The artists in ‘Close Encounters’ at SMITH explore intimacy as a theme from many different angles: what qualifies as intimate, how is intimacy expressed, who is allowed to be intimate with whom. Visiting the exhibition, I became curious about intimacy in a more tangible sense, the actual exchange of intimacy as the works converse with each other, as the show converses with the audience. I found myself wondering, ‘Can an art object be a vehicle for fostering intimacy between artist and viewer?’
On the one hand, art offers a unique opportunity to confess, to take risks, and to lay oneself bare. For example, it’s risky for Brett Seiler to put up an in-your-face, DIY-style painting that reveals, ‘I once jerked off to a portrait of Jesus.’ It’s another risk altogether for Seiler to announce the same in a public square.
On the other hand, a dyadic relationship that springs from good intimate encounters might get lost in the objectification of say, a painting. For example, Amy Lester’s The Birth, a watercolour rendering of the post-birth nude, accompanied by a photo of the artist’s own birth. I am humbled by the candid, grotesque beauty of the birthing body – breasts blue-beaten and heavy, vagina surrendered and then stitched back together. I feel especially humbled by the photograph – two bodies covered in each other’s brine – but there’s something strange about its placement. I want to get to know Amy. Maybe she will show me her birthday photograph, and I will show her mine, and we will marvel together at our mothers’ courage. In essence, I don’t want vulnerability to be a one-way exchange.
Why is ‘intimacy’ an expectation of the artist anyway? On top of making work that stands out in an over-saturated visual culture, on top of justifying the work’s value in a market where many hands are fighting for a slim slice of the art collector’s pie, it seems to me that in order to ‘make it’ in the art world, the artist must perform a striptease-of-sorts. She is asked always to reveal new parts of herself, to make herself vulnerable for the viewer’s consumption. No work in the show exemplifies this more for me than Olivié Keck’s Blessed With Beauty And Rage. In the bedroom, on the wall, hangs the painting-within-a-painting. It’s a simple sketch of a leotard-clad figure and the figure’s shadow on a summer day. On the bed lies a mirror figure, same pink leotard, turned away from the viewer in order to center what it is we really came here to see: pop of crimson, and the resting figure’s menstrual blood stains her linens and clothes. This is not to say that there’s anything wrong with periods in paintings; the sight is as casual and organic to me as the cycles I’ve grown used to. But I see something voyeuristic in the framing of it. As if the painting on the wall is not shocking enough to warrant our attention, as if the figure’s intimate domestic rituals are not intimate enough. An image like this proves the sometimes libidinal fixations we project onto the artworks we purport to read honestly.

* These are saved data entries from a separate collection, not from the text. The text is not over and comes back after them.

/-- The held MSI-X messages of a half that are no longer masked are sent (R198). -/
def msixFlush (p : Nat) (half : Bool) (s : Dev) : Dev :=
  let l := (s.port p).link half
  if !l.msixEnable || l.msixFuncMask then s
  else
    let due := (List.range 64).filter (fun e => l.msixPending.getLsbD e && !l.msixMask.getLsbD e)
    let s1 := s.setPort p ((s.port p).setLink half { l with msixPending := l.msixPending &&& l.msixMask })
    if l.usable then due.foldl (fun s e => emit (.msix p half e) s) s1 else s1

/-- An entry, or the function, is unmasked. -/
def msixUnmask (p : Nat) (half : Bool) (entry : Option Nat) (s : Dev) : Dev :=
  let l := (s.port p).link half
  let m := match entry with
    | some e => { l with msixMask := l.msixMask &&& ~~~(BitVec.ofNat 64 (2 ^ e)) }
    | none => { l with msixFuncMask := false }
  msixFlush p half (s.setPort p ((s.port p).setLink half m))

/-- MSIX_UNMASK (R198). -/
def execMsixUnmask (port : Nat) (half : Bool) (entry : Option Nat) (s : State) : Host.Outcome State Fault Refusal := ran (Wf.msixUnmask port half entry) (msixUnmask port half entry) s

/-! ### Registers (Table 5-8) -/

/-- Slices whose state satisfies `p`. -/
def sliceCount (s : Dev) (p : SliceState → Bool) : Nat := (s.sliceList.filter (fun n => p (s.slice n).state)).length

/-- SLC_SUMMARY. -/
def slcSummary (s : Dev) : W64 :=
  mk64 [sliceCount s (· == .active), at' (sliceCount s (fun x => x == .quiescing || x == .forcing)) 16, at' (sliceCount s (· == .halted)) 32]

/-- SLC_STATE of a slice. -/
def slcState (s : Dev) (sl : Nat) : W64 :=
  let x := s.slice sl
  if x.state = .free then 0
  else mk64 [x.state.ctorIdx, at' (s.slicePort sl) 4, at' (b2n x.half) 6, at' (b2n (profilePending s sl)) 7, at' x.pasid.toNat 8,
    at' (quiesceStep x) 28, at' (s.qpsOf sl).length 32, at' x.profile.vectors 48]

/-- IEU_PENDING of a slice. -/
def ieuPending (s : Dev) (sl : Nat) : W64 :=
  BitVec.ofNat 64 (((List.range 64).filter (fun v => decide (0 < (s.vec sl v).pending))).map (fun v => 2 ^ v)).sum

/-- IEU_MASKED of a slice. -/
def ieuMasked (s : Dev) (sl : Nat) : W64 :=
  BitVec.ofNat 64 (((List.range 64).filter (fun v => (s.vec sl v).mask || decide ((s.slice sl).profile.vectors ≤ v))).map (fun v => 2 ^ v)).sum

end Sys2Proof.Machine
end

The works convey intimacy of a sort, but they also delay intimacy, or divert attention back the viewer. Sepideh Mehraban’s paintings, for instance, contain threads of personal narrative, but are ultimately obscured, rendered illegible – or at least inconclusive – by layers of glue and paint. In Blueprint, Sitaara Stodel recreates interiors from various childhood homes, toeing the line between memory-as-it-was and the memory-as-remembered. Though the narrative offers us glimpses into another person’s past, the continual making and re-making of the collages reminds us that representations are tricky; we can never claim to know someone else in full. Thandiwe Msebenzi’s photographs do similar work. They appear like film stills: an axe on floral bed linens, a blurry figure at a curtain-drawn window. These stills offer glimpses, suggest themes, but without context, the story in full – if there is one – is left for the artist to know, and for the viewer to dwell in uncertainty.
The close encounter becomes just that. Close, but not quite. Much of the work in this show is not about inviting intimacy between artist and viewer, but about the deeply personal relationships artists have with themselves and the work they do. The challenge for us, then, is to bear adequate witness to that relationship. ‘Is the intimacy felt at the cinema,’ the artist Michaela Younge asks, ‘an intimacy shared with the strangers in the darkness, or an intimacy with the darkness itself?’ In other words, sometimes, the most moving moments of art-loving come not when we think we’ve reached a point of understanding, but when we accept that we’ve been left in the dark.